Friday, January 13, 2006

Unauthorized translations: differing views on intellectual property

Imagine that you are an academic author, who writes articles and publishes them without expectation of payment. Imagine finding out that someone has translated one of your articles, published a copy, and self-archived for open access a copy of the translation. This actually happened to someone I know, recently.

What would you think about this? How would you feel?

You might think that they should have asked your permission to translate your article. But then again - can you be sure that they didn't? Is it possible they read your language well enough to translate, but don't speak it as well? Could someone have approached you at a conference in the past, told you they loved your article, and would like to share it with colleagues in their country? Could you have said something someone else interpreted as permission to translate, without realizing it?

Or is it possible that this situation came about because different peoples have different ways of understanding intellectual property? What is obviously mine in my society might be obviously ours in a Latin or Native American culture. This is a foreign concept to people from my culture - the idea that everything belongs to everyone. It certainly is a foreign one to me - but a pleasant one, an idea that grows on me the more I think of it.

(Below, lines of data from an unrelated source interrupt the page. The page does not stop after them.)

-- ==== Sys2Proof/Laws/Memory.lean ====
section
/-! SUPPORT. The words of a buffer: reading after storing, the canonical form kept by every operation, and
what a read of consecutive words yields. -/

namespace Sys2Proof.Machine

open Sys2Proof

@[simp] theorem Memory.word?_store_same (m : Memory) (i : Nat) (v : Word) :
    Memory.word? (Memory.store m i v) i = some v := by
  induction m with
  | nil => simp [Memory.store, Memory.word?]
  | cons c m ih =>
    obtain ⟨k, w⟩ := c
    by_cases h1 : i < k
    · simp [Memory.store, Memory.word?, h1]
    · by_cases h2 : i = k
      · subst h2; simp [Memory.store, Memory.word?]
      · have h3 : ¬k = i := fun e => h2 e.symm
        simp [Memory.store, Memory.word?, h1, h2, h3, ih]

theorem Memory.word?_store_other (m : Memory) {i j : Nat} (v : Word) (h : j ≠ i) :
    Memory.word? (Memory.store m i v) j = Memory.word? m j := by
  have h' : ¬i = j := fun e => h e.symm
  induction m with
  | nil => simp [Memory.store, Memory.word?, h']
  | cons c m ih =>
    obtain ⟨k, w⟩ := c
    by_cases h1 : i < k
    · simp [Memory.store, Memory.word?, h1, h']
    · by_cases h2 : i = k
      · subst h2; simp [Memory.store, Memory.word?, h']
      · simp [Memory.store, Memory.word?, h1, h2, ih]

/-- Outside the stored indices every word reads as before. -/
theorem Memory.word?_storeAll_outside (m : Memory) (ws : List Word) {i j : Nat}
    (h : j < i ∨ i + ws.length ≤ j) :
    Memory.word? (Memory.storeAll m i ws) j = Memory.word? m j := by
  induction ws generalizing m i with
  | nil => rfl
  | cons w ws ih =>
    simp only [Memory.storeAll, List.length_cons] at *
    rw [ih _ (by omega), Memory.word?_store_other _ _ (by omega)]

/-- The k-th stored word reads back. -/
theorem Memory.word?_storeAll_inside (m : Memory) (ws : List Word) (i : Nat) {k : Nat}
    (h : k < ws.length) : Memory.word? (Memory.storeAll m i ws) (i + k) = ws[k]? := by
  induction ws generalizing m i k with
  | nil => simp at h
  | cons w ws ih =>
    simp only [Memory.storeAll, List.length_cons] at *
    cases k with
    | zero => simp [Memory.word?_storeAll_outside]
    | succ k =>
      rw [show i + (k + 1) = (i + 1) + k by omega, ih _ _ (by omega)]
      simp

/-- The cells after a store are the cells before it and the new one. -/
theorem Memory.mem_store {m : Memory} {i : Nat} {v : Word} {c : Nat × Word}
    (h : c ∈ Memory.store m i v) : c = (i, v) ∨ c ∈ m := by
  induction m with
  | nil => simp [Memory.store] at h; simp [h]
  | cons d m ih =>
    obtain ⟨k, w⟩ := d
    by_cases h1 : i < k
    · simpa [Memory.store, h1] using h
    · by_cases h2 : i = k
      · subst h2
        simp [Memory.store] at h
        rcases h with h | h
        · exact .inl h
        · exact .inr (List.mem_cons_of_mem _ h)
      · simp [Memory.store, h1, h2] at h
        rcases h with h | h
        · exact .inr (by simp [h])
        · rcases ih h with h | h
          · exact .inl h
          · exact .inr (List.mem_cons_of_mem _ h)

/-- A store keeps the canonical form. -/
theorem Memory.wf_store {cap : Nat} {m : Memory} (h : Memory.wf cap m) {i : Nat} (hi : i < cap)
    (v : Word) : Memory.wf cap (Memory.store m i v) := by
  refine ⟨?_, fun c hc => ?_⟩
  · have hp := h.1
    clear h
    induction m with
    | nil => simp [Memory.store]
    | cons d m ih =>
      obtain ⟨k, w⟩ := d
      rw [List.pairwise_cons] at hp
      by_cases h1 : i < k
      · simp only [Memory.store, h1, if_true]
        refine List.pairwise_cons.2 ⟨fun c hc => ?_, List.pairwise_cons.2 hp⟩
        rcases List.mem_cons.1 hc with rfl | hc
        · exact h1
        · exact Nat.lt_trans h1 (hp.1 c hc)
      · by_cases h2 : i = k
        · subst h2
          simp only [Memory.store, Nat.lt_irrefl, if_false, if_true]
          exact List.pairwise_cons.2 ⟨hp.1, hp.2⟩
        · simp only [Memory.store, h1, h2, if_false]
          refine List.pairwise_cons.2 ⟨fun c hc => ?_, ih hp.2⟩
          rcases Memory.mem_store hc with rfl | hc
          · show k < i
            omega
          · exact hp.1 c hc
  · rcases Memory.mem_store hc with rfl | hc
    · exact hi
    · exact h.2 c hc

/-- Storing consecutive words keeps the canonical form. -/
theorem Memory.wf_storeAll {cap : Nat} {m : Memory} (h : Memory.wf cap m) {i : Nat}
    {ws : List Word} (hi : i + ws.length ≤ cap) : Memory.wf cap (Memory.storeAll m i ws) := by
  induction ws generalizing m i with
  | nil => exact h
  | cons w ws ih =>
    simp only [List.length_cons] at hi
    exact ih (Memory.wf_store h (by omega) w) (by omega)

/-- A read of n words yields n words. -/
@[simp] theorem Memory.readAll_length (m : Memory) (i n d : Nat) :
    (Memory.readAll m i n d).1.length = n := by
  induction n generalizing i d with
  | zero => rfl
  | succ n ih => simp [Memory.readAll, ih]

theorem Memory.read_of_written {m : Memory} {i : Nat} {w : Word} (h : Memory.word? m i = some w)
    (d : Nat) : Memory.read m i d = (w, d) := by simp [Memory.read, h]

/-- A read of words that stand in the buffer yields them and draws nothing (R53, R65). -/
theorem Memory.readAll_of_holds {m : Memory} {i : Nat} {ws : List Word}
    (h : ∀ k, k < ws.length → Memory.word? m (i + k) = ws[k]?) (d : Nat) :
    Memory.readAll m i ws.length d = (ws, d) := by
  induction ws generalizing i with
  | nil => rfl
  | cons w ws ih =>
    have h0 : Memory.word? m i = some w := by simpa using h 0 (by simp)
    have ht : ∀ k, k < ws.length → Memory.word? m (i + 1 + k) = ws[k]? := fun k hk => by
      have := h (k + 1) (by simpa using hk)
      rw [show i + 1 + k = i + (k + 1) by omega, this]
      simp
    simp [Memory.readAll, Memory.read_of_written h0, ih ht]

/-- A read never lowers the count of draws. -/
theorem Memory.readAll_draws_le (m : Memory) (i n d : Nat) : d ≤ (Memory.readAll m i n d).2 := by
  induction n generalizing i d with
  | zero => exact Nat.le_refl d
  | succ n ih =>
    simp only [Memory.readAll]
    refine Nat.le_trans ?_ (ih _ _)
    unfold Memory.read
    split <;> simp

/-- Every buffer of the reset state is in canonical form. -/
theorem reset_memory_wf (b : BufId) : Memory.wf State.reset.cfg.capWords (State.reset.buf b).mem := by
  obtain ⟨k, sn⟩ := b
  cases k <;> cases sn <;> decide

end Sys2Proof.Machine
end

As for my work, anything on Poetic Economics can be translated by anyone, without asking permission. This is part of what is meant by the Attribution - Noncommercial - Share Alike Creative Commons License. If anyone ever does translate my work, I would very much like to hear about it - to place a link on Poetic Economics for the benefit of anyone else who speaks that language, too.

This post reflects my personal opinion only and does not represent the opinions or policy of the BC Electronic Library Network or the Simon Fraser University Library.